### Brief
Show all lines from the records below in which the string "true" is present.

Source records

/-- Packing indices does not leave COLLECT. -/
@[simp] theorem packedRegs_st (n : Nat) (ws : List Opnd) : (packedRegs n ws).st = .collect := by
  induction ws using List.reverseRecOn with
  | nil => rfl
  | append_singleton ws x ih => rw [packedRegs_concat, packIndex_st, ih]

/-- `WCOUNT` counts the indices. -/
theorem packedRegs_wcount (n : Nat) (hmax : ws.length ≤ Config.maxWordsLimit) :
    (packedRegs n ws).wcount.toNat = ws.length := by
  induction ws using List.reverseRecOn with
  | nil => rfl
  | append_singleton ws x ih =>
    rw [List.length_append, List.length_singleton] at hmax ⊢
    have hcount := ih (by omega)
    rw [packedRegs_concat, packIndex_wcount_toNat x (by omega), hcount]

/-- R23, R33: the packed registers are sound. -/
theorem packedRegs_sound (hmax : n ≤ Config.maxWordsLimit) (hfit : ws.length ≤ n) : (packedRegs n ws).Sound n := by
  induction ws using List.reverseRecOn with
  | nil => exact Regs.reset_sound n
  | append_singleton ws x ih =>
    rw [List.length_append, List.length_singleton] at hfit
    have hcount := packedRegs_wcount n (ws := ws) (by omega)
    rw [packedRegs_concat]
    exact (ih (by omega)).packIndex hmax (packedRegs_st n ws) (by omega) x

/-- R101: bit `t` of index `j`, the most significant first, is at position `11 * j + t`. -/
theorem bufBit_packedRegs (hmax : n ≤ Config.maxWordsLimit) (hfit : ws.length ≤ n) {j t : Nat} (hj : j < ws.length)
    (ht : t ≤ 10) : bufBit (packedRegs n ws).buf (11 * j + t) = (ws.getD j 0).getLsbD (10 - t) := by
  induction ws using List.reverseRecOn with
  | nil => simp at hj
  | append_singleton ws x ih =>
    rw [List.length_append, List.length_singleton] at hfit hj
    have hbits : totalBits (packedRegs n ws) = 11 * ws.length := by
      rw [totalBits, packedRegs_wcount n (by omega)]
    have hroom : totalBits (packedRegs n ws) + 11 ≤ (packedRegs n ws).buf.length := by
      rw [(packedRegs_sound hmax (by omega)).bufLength]
      omega
    rw [packedRegs_concat, bufBit_packIndex x _ _ hroom, hbits]
    by_cases hlast : j = ws.length
    · have hpos : 11 * j + t - 11 * ws.length = t := by omega
      rw [if_pos (by omega), hpos, hlast]
      simp
    · rw [if_neg (by omega), ih (by omega) (by omega), List.getD_append _ _ _ _ (by omega)]

/-- R51, R101: the collected bits as one number are the concatenation of the indices. -/
theorem packedRegs_value (hmax : n ≤ Config.maxWordsLimit) (hfit : ws.length ≤ n) :
    msbFirst (11 * ws.length) (bufBit (packedRegs n ws).buf) =
      ((List.range ws.length).map fun j => (ws.getD j 0).toNat * 2 ^ (11 * (ws.length - 1 - j))).sum := by
  have hindex : ∀ j ∈ List.range ws.length,
      (msbFirst 11 fun t => bufBit (packedRegs n ws).buf (11 * j + t)) = (ws.getD j 0).toNat := by
    intro j hj
    rw [← msbFirst_getLsbD (ws.getD j 0)]
    exact msbFirst_congr fun t ht => bufBit_packedRegs hmax hfit (List.mem_range.mp hj) (by omega)
  rw [msbFirst_mul, List.map_congr_left fun j hj => by rw [hindex j hj]]

end PackedRegs

/-- R100: PUSH in COLLECT, where the buffer has room. -/
theorem exec_push_of_room {s : State} (hst : s.regs.st = .collect) (hroom : s.regs.wcount.toNat ≠ s.maxWords)
    (idx : Opnd) : exec (.push idx) s = .next ((s.withRegs (packIndex idx s.regs)).respond true 0) := by
  rcases execPush_cases idx s with ⟨hother, -⟩ | ⟨-, hfull, -⟩ | ⟨-, -, he⟩
  · exact absurd hst hother
  · exact absurd hfull hroom
  · exact he

/-- The state after the pushes of the indices `ws` have been sent to a fresh session. -/
def State.pushed (s : State) (ws : List Opnd) : State :=
  { s with regs := packedRegs s.maxWords ws, rsp := if ws = [] then s.rsp else some ⟨true, 0⟩, agenda := [] }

### Your response
    (idx : Opnd) : exec (.push idx) s = .next ((s.withRegs (packIndex idx s.regs)).respond true 0) := by
  { s with regs := packedRegs s.maxWords ws, rsp := if ws = [] then s.rsp else some ⟨true, 0⟩, agenda := [] }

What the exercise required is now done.